3.4.5 Natural antioxidants
Carotenoids
The influence of carotenoids on oxidation has been studied widely in diverse
food systems (Dondeena and Kilara, 1992). -carotene is considered to be the
most powerful physical singlet oxygen quenching agent in foods and is a
particularly effective quencher of singlet oxygen. One molecule of -carotene
can quench 250 to 1000 molecules of singlet oxygen (Foote, 1976). The rate of
singlet oxygen quenching by carotenes is highly dependent on the number of
conjugate double bonds in the carotenoid. Also the type and number of
functional groups on the ring portion of the molecule play an important role. The
importance of the functional groups is strongly linked to the solubility of the
carotenoids (Kobayashi and Sakamoto, 1999). Besides the solubility, the
effectiveness of carotenoids also depends on the number of double bonds in the
skeleton. A total of five carotenoids have been evaluated for their singlet oxygen
quenching efficacy in a chlorophyll-sensitized photooxidation of soybean oil
(Lee and Min, 1990). The results showed that the effectiveness of the
carotenoids increased with the number of double bonds. Those carotenoids with
seven or fewer double bonds are ineffective as quenchers, being unable to accept
the energy from singlet oxygen. A comparison of quenching rates of several
polyenes and carotenoids has been reported (Beutner et al., 2000).
Polyphenols
Polyphenols have been generally known as quenchers of triplet oxygen.
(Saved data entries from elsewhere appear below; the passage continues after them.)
-- ==== Sys2Proof/Certificates/Slice0/Obligations.lean ====
section
/-! DEFINITION. The statements for the provers, from the numbered rules of spec/. -/

open Sys2Proof Sys2Proof.Machine

/-! ### Encoding (30_encoding.md) -/

/-- A well-formed command has a word, and decoding that word gives the command, for every count UPDATE admits (R72, R73,
R76). -/
def Obligations.DecodeInvertsEncode : Prop :=
  ∀ i : Instr, WellFormed i → ∃ w, encode i = some w ∧ decode w = .legal i

/-- A word that decodes to a command is that command's word, bit for bit: no bit is ignored (R76, R77). -/
def Obligations.EncodeInvertsDecode : Prop :=
  ∀ (w : Word) (i : Instr), decode w = .legal i → WellFormed i ∧ encode i = some w

/-- A word encodes a command exactly when it matches that command's row, and no two rows match the same word (R73). -/
def Obligations.CommandsAreTheRowsOfTheTable : Prop :=
  (∀ w : Word, (∃ i, decode w = .legal i) ↔ ∃ r ∈ opcodeRows, r.covers w = true) ∧
  (∀ (w : Word) (i : Instr), decode w = .legal i ↔
    i.row.covers w = true ∧ ∀ n, i = .update n → n = byteCount w) ∧
  (∀ (w : Word) (r r' : Row), r ∈ opcodeRows → r' ∈ opcodeRows → r.covers w = true → r'.covers w = true → r = r')

/-- The illegal words are those with OP in 4..15, those with a bit of RSV set, and NOP, INIT or FINAL with NB ≠ 00; one
accepted while BUSY = 0 records ILLEGAL and has no other effect (R75, R175). -/
def Obligations.IllegalWordsAreTheReservedOnes : Prop :=
  (∀ w : Word, (∃ why, decode w = .illegal why) ↔
    4 ≤ (w.extractLsb' 0 4).toNat ∨ w.extractLsb' 6 26 ≠ 0 ∨
      (w.extractLsb' 0 4 ≠ 2 ∧ w.extractLsb' 4 2 ≠ 0)) ∧
  (∀ (w : Word) (s : State) (why : IllegalWord), s.phase = .idle → decode w = .illegal why →
    memWrite 0 w s = .next { s with err := true, errcode := if s.err then s.errcode else 2 })

/-- Words written out from R73, and reserved words of R75, read by the decoder (95_test_vectors V-CMD-1). That a word is
illegal is R76's; the name of the group it is put in is the model's choice (log entry 13). -/
def Obligations.WrittenWordsDecode : Prop :=
  decode 0b00000000000000000000000000000000 = .legal .nop ∧
  decode 0b00000000000000000000000000000001 = .legal .init ∧
  decode 0b00000000000000000000000000000010 = .legal (.update 1) ∧
  decode 0b00000000000000000000000000110010 = .legal (.update 4) ∧
  decode 0b00000000000000000000000000000011 = .legal .final ∧
  decode 0b00000000000000000000000000010011 = .illegal .countOnOtherCommand ∧
  decode 0b10000000000000000000000000000001 = .illegal .reservedBits

/-! ### Commands (45_commands.md) -/

/-- NOP, 0x00000000, changes nothing while BUSY = 0, also when DONE = 1; while BUSY = 1 it records BUSY and changes nothing
else (R171). -/
def Obligations.NopChangesNothing : Prop :=
  decode 0x00000000 = .legal .nop ∧ ∀ s : State,
    (s.phase = .idle → exec .nop s = .next s) ∧
    (s.phase ≠ .idle → exec .nop s = .next { s with err := true, errcode := if s.err then s.errcode else 1 })

/-- INIT, 0x00000001, while BUSY = 0 loads H from IV, clears LEN, BUFCNT, DONE, ERR, ERRCODE, PEND2 and FIN, and leaves everything else;
while BUSY = 1 it records BUSY and changes nothing else (R172). -/
def Obligations.InitStartsANewMessage : Prop :=
  decode 0x00000001 = .legal .init ∧ ∀ s : State,
    (s.phase = .idle → exec .init s = .next { s with
      H := Config.IV, len := 0, bufcnt := 0, done := false, err := false, errcode := 0, pend2 := false, fin := false }) ∧
    (s.phase ≠ .idle → exec .init s = .next { s with err := true, errcode := if s.err then s.errcode else 1 })

/-- UPDATE n that does not fill BUF: the n top bytes of DATA_IN go to BUF from index BUFCNT on, BUFCNT and LEN advance,
and nothing else changes (R173, R57, R105). -/
def Obligations.UpdateBelowABlockStoresItsBytes : Prop :=
  ∀ (n : Nat) (s : State), 1 ≤ n → n ≤ 4 → s.phase = .idle → s.done = false → s.bufcnt.toNat + n < 64 →
    ∃ t, exec (.update n) s = .next t ∧
      t = { s with buf := t.buf, bufcnt := s.bufcnt + BitVec.ofNat 6 n, len := s.len + BitVec.ofNat 64 (8 * n) } ∧
      ∀ (j : Nat) (h : j < 64), t.buf[j] =
        if s.bufcnt.toNat ≤ j ∧ j < s.bufcnt.toNat + n then s.dataIn.extractLsb' (24 - 8 * (j - s.bufcnt.toNat)) 8
        else s.buf[j]

/-- UPDATE n that fills BUF: the completed block is LOADed (its words in W[0..15], H in a..h, PHASE = SCHED, T = 16), the
bytes left over start the next block at BUF[0], BUFCNT counts them, LEN advances by 8n, and nothing else changes
(R173, R144, R120). -/
def Obligations.UpdateThatFillsABlockLoadsIt : Prop :=
  ∀ (n : Nat) (s : State), 1 ≤ n → n ≤ 4 → s.phase = .idle → s.done = false → 64 ≤ s.bufcnt.toNat + n →
    ∃ t, exec (.update n) s = .next t ∧
      (let block : Vector Byte 64 := Vector.ofFn fun j : Fin 64 =>
        if j.val < s.bufcnt.toNat then s.buf[j.val] else s.dataIn.extractLsb' (24 - 8 * (j.val - s.bufcnt.toNat)) 8
      t = { s with
        buf := t.buf, W := t.W, work := ⟨s.H[0], s.H[1], s.H[2], s.H[3], s.H[4], s.H[5], s.H[6], s.H[7]⟩,
        phase := .sched, t := 16, bufcnt := BitVec.ofNat 6 (s.bufcnt.toNat + n - 64),
        len := s.len + BitVec.ofNat 64 (8 * n) } ∧
      (∀ (i : Nat) (h : i < 16), t.W[i] = block[4 * i] ++ block[4 * i + 1] ++ block[4 * i + 2] ++ block[4 * i + 3]) ∧
      (∀ (i : Nat) (h : i < 64), 16 ≤ i → t.W[i] = s.W[i]) ∧
      (∀ (j : Nat) (h : j < 64), t.buf[j] =
        if j < s.bufcnt.toNat + n - 64 then s.dataIn.extractLsb' (24 - 8 * (64 - s.bufcnt.toNat + j)) 8 else block[j]))

/-- FINAL with BUFCNT ≤ 55 pads BUF with 0x80, zeros and the length, LOADs that block, sets FIN, clears BUFCNT and PEND2,
and changes nothing else (R174, R106). -/
def Obligations.FinalPadsIntoOneBlock : Prop :=
  ∀ s : State, s.phase = .idle → s.done = false → s.bufcnt.toNat ≤ 55 →
    ∃ t, exec .final s = .next t ∧
      t = { s with
        buf := t.buf, W := t.W, work := ⟨s.H[0], s.H[1], s.H[2], s.H[3], s.H[4], s.H[5], s.H[6], s.H[7]⟩,
        phase := .sched, t := 16, pend2 := false, bufcnt := 0, fin := true } ∧
      (∀ (j : Nat) (h : j < 64), t.buf[j] =
        if j < s.bufcnt.toNat then s.buf[j] else if j = s.bufcnt.toNat then 0x80 else if j < 56 then 0x00
        else s.len.extractLsb' (56 - 8 * (j - 56)) 8) ∧
      (∀ (i : Nat) (h : i < 16), t.W[i] = t.buf[4 * i] ++ t.buf[4 * i + 1] ++ t.buf[4 * i + 2] ++ t.buf[4 * i + 3]) ∧
      (∀ (i : Nat) (h : i < 64), 16 ≤ i → t.W[i] = s.W[i]) ∧
      t.W[14] = s.len.extractLsb' 32 32 ∧ t.W[15] = s.len.extractLsb' 0 32

/-- FINAL with BUFCNT ≥ 56 LOADs the data, 0x80 and zeros as the first block, leaves 56 zeros and the length in BUF with
PEND2 set, sets FIN, clears BUFCNT, and changes nothing else (R174, R106). -/
def Obligations.FinalSpillsIntoASecondBlock : Prop :=
  ∀ s : State, s.phase = .idle → s.done = false → 56 ≤ s.bufcnt.toNat →
    ∃ t, exec .final s = .next t ∧
      (let first : Vector Byte 64 := Vector.ofFn fun j : Fin 64 =>
        if j.val < s.bufcnt.toNat then s.buf[j.val] else if j.val = s.bufcnt.toNat then 0x80 else 0x00
      t = { s with
        buf := t.buf, W := t.W, work := ⟨s.H[0], s.H[1], s.H[2], s.H[3], s.H[4], s.H[5], s.H[6], s.H[7]⟩,
        phase := .sched, t := 16, pend2 := true, bufcnt := 0, fin := true } ∧
      (∀ (i : Nat) (h : i < 16), t.W[i] = first[4 * i] ++ first[4 * i + 1] ++ first[4 * i + 2] ++ first[4 * i + 3]) ∧
      (∀ (i : Nat) (h : i < 64), 16 ≤ i → t.W[i] = s.W[i]) ∧
      (∀ (j : Nat) (h : j < 64), t.buf[j] = if j < 56 then 0x00 else s.len.extractLsb' (56 - 8 * (j - 56)) 8))

/-- What the commands leave alone, for every command and every state it answers from: no command touches DATA_IN, the
words of W above 15, BASE, the turns or the host; only INIT writes H; FINAL and NOP leave LEN (R170 to R174, R35). -/
def Obligations.CommandsLeaveTheRest : Prop :=
  ∀ (i : Instr) (s t : State), exec i s = .next t →
    t.dataIn = s.dataIn ∧ t.window = s.window ∧ t.turns = s.turns ∧ t.host = s.host ∧
    (∀ (k : Nat) (h : k < 64), 16 ≤ k → t.W[k] = s.W[k]) ∧
    (i ≠ .init → t.H = s.H ∧ t.done = s.done) ∧
    (i = .nop ∨ i = .final → t.len = s.len) ∧
    (i = .nop ∨ i = .init → t.W = s.W ∧ t.work = s.work ∧ t.buf = s.buf ∧ t.phase = s.phase ∧ t.t = s.t)

/-! ### Refusals (60_exceptions.md) -/

/-- A write to CMD while PHASE ≠ IDLE records BUSY if no error was recorded, whatever the word, and changes nothing else:
the command is dropped and the job is not affected (R203, R202). -/
def Obligations.CommandWhileBusyIsDropped : Prop :=
  ∀ (w : Word) (s : State), s.phase ≠ .idle →
    memWrite 0 w s = .next { s with err := true, errcode := if s.err then s.errcode else 1 }

/-- UPDATE and FINAL with PHASE = IDLE and DONE = 1 record SEQ if no error was recorded, and change nothing else
(R205, R202). -/
def Obligations.FinishedMessageIsNotExtended : Prop :=
  ∀ (w : Word) (n : Nat) (s : State), s.phase = .idle → s.done = true →
    decode w = .legal (.update n) ∨ decode w = .legal .final →
    memWrite 0 w s = .next { s with err := true, errcode := if s.err then s.errcode else 3 }

/-- A command word is checked for exactly one error, in the order BUSY, ILLEGAL, SEQ, and no micro-step raises an error
(R206, R170, R200). -/
def Obligations.ChecksComeInAFixedOrder : Prop :=
  (∀ (w : Word) (s : State), memWrite 0 w s =
    if s.phase ≠ .idle then .next { s with err := true, errcode := if s.err then s.errcode else 1 }
    else match decode w with
      | .illegal _ => .next { s with err := true, errcode := if s.err then s.errcode else 2 }
      | .legal .nop => .next s
      | .legal .init => .next (initMessage s)
      | .legal (.update n) =>
        if s.done = true then .next { s with err := true, errcode := if s.err then s.errcode else 3 }
        else .next (absorbUpdate n s)
      | .legal .final =>
        if s.done = true then .next { s with err := true, errcode := if s.err then s.errcode else 3 }
        else .next (padFinal s)) ∧
  (∀ s t : State, coreStep s = .next t → t.err = s.err ∧ t.errcode = s.errcode)

/-- UPDATE with a count outside 1..4 is no command: "`UPDATE 0` and `UPDATE 5` are not syntax; no encoding exists for them"
(R78). It has no word, no word decodes to it, it is no statement of a host program, and neither is PUSH with that count, so
a program that holds one does not expand. That exec refuses it, and under which name, is the model's (log entry 7). -/
def Obligations.CountOutsideOneToFourIsNoCommand : Prop :=
  ∀ (n : Nat) (s : State), n = 0 ∨ 5 ≤ n →
    exec (.update n) s = .refused .countOutOfRange ∧ encode (.update n) = none ∧
    (∀ w, decode w ≠ .legal (.update n)) ∧ command (.update n) = none ∧
    ∀ p : List Item, (.command (.update n) ∈ p ∨ ∃ v, .push n v ∈ p) → expandProgram p = none

/-! ### Who writes what, over every step (10_state.md) -/

/-- LEN: 0 by reset and INIT, plus 8·n modulo 2^64 by an UPDATE accept of n bytes, and no other step writes it (R105). -/
def Obligations.LenIsWrittenOnlyByInitUpdateReset : Prop :=
  ∀ s t : State, step s = .next t →
    t.len =
      if s.resets then 0
      else match s.accepts with
        | some .init => 0
        | some (.update n) => s.len + BitVec.ofNat 64 (8 * n)
        | _ => s.len

/-- H: IV by reset and INIT, the sums with a..h by FOLD, and no other step writes it (R21, R225). -/
def Obligations.HashIsWrittenOnlyByInitFoldReset : Prop :=
  ∀ s t : State, step s = .next t →
    t.H =
      if s.resets then Config.IV
      else if s.coreMoves ∧ s.phase = .fold then
        #v[s.H[0] + s.work.a, s.H[1] + s.work.b, s.H[2] + s.work.c, s.H[3] + s.work.d,
           s.H[4] + s.work.e, s.H[5] + s.work.f, s.H[6] + s.work.g, s.H[7] + s.work.h]
      else match s.accepts with
        | some .init => Config.IV
        | _ => s.H

/-- DATA_IN: 0 by reset, the word of a host write to offset 0x08 in every PHASE, and no other step writes it
(R35, R54). -/
def Obligations.DataInIsWrittenOnlyByTheHost : Prop :=
  ∀ s t : State, step s = .next t →
    t.dataIn =
      if s.resets then 0
      else match s.nextWrite with
        | some (8, v) => v
        | _ => s.dataIn

/-- BUFCNT: 0 by reset, INIT and FINAL, plus n modulo 64 by an UPDATE accept of n bytes, and no other step writes it
(R27). -/
def Obligations.BufcntCountsAcceptedBytes : Prop :=
  ∀ s t : State, step s = .next t →
    t.bufcnt =
      if s.resets then 0
      else match s.accepts with
        | some .init => 0
        | some (.update n) => BitVec.ofNat 6 ((s.bufcnt.toNat + n) % 64)
        | some .final => 0
        | _ => s.bufcnt

/-- BUSY: set by the accept of an UPDATE that fills BUF and of FINAL, cleared by the FOLD that ends the last job (a FOLD
with PEND2 = 1 keeps it) and by reset, and unchanged by every other step (R34, R38). -/
def Obligations.BusyIsSetByJobsAndClearedByTheLastFold : Prop :=
  ∀ s t : State, step s = .next t →
    t.busy =
      if s.resets then false
      else if s.coreMoves ∧ s.phase = .fold then s.pend2
      else match s.accepts with
        | some (.update n) => decide (64 ≤ s.bufcnt.toNat + n)
        | some .final => true
        | _ => s.busy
However, several studies shown that some polyphenols can also inhibit singlet
oxidation. Tea catechins have been found to quench singlet oxygen in an ethanol
solution (Mukai et al., 2005) and other plant extracts such as from Piper Betel
have been shown to delay light induced photooxidation (Bhattacharya et al.,
2007).
3.5 Vitamin loss in foods due to singlet oxygen
3.5.1 Vitamin D
Vitamin D plays a key role in the normal mineralization and growth of bones. Its
mode of action is linked to the stimulation of calcium absorption in the intestine.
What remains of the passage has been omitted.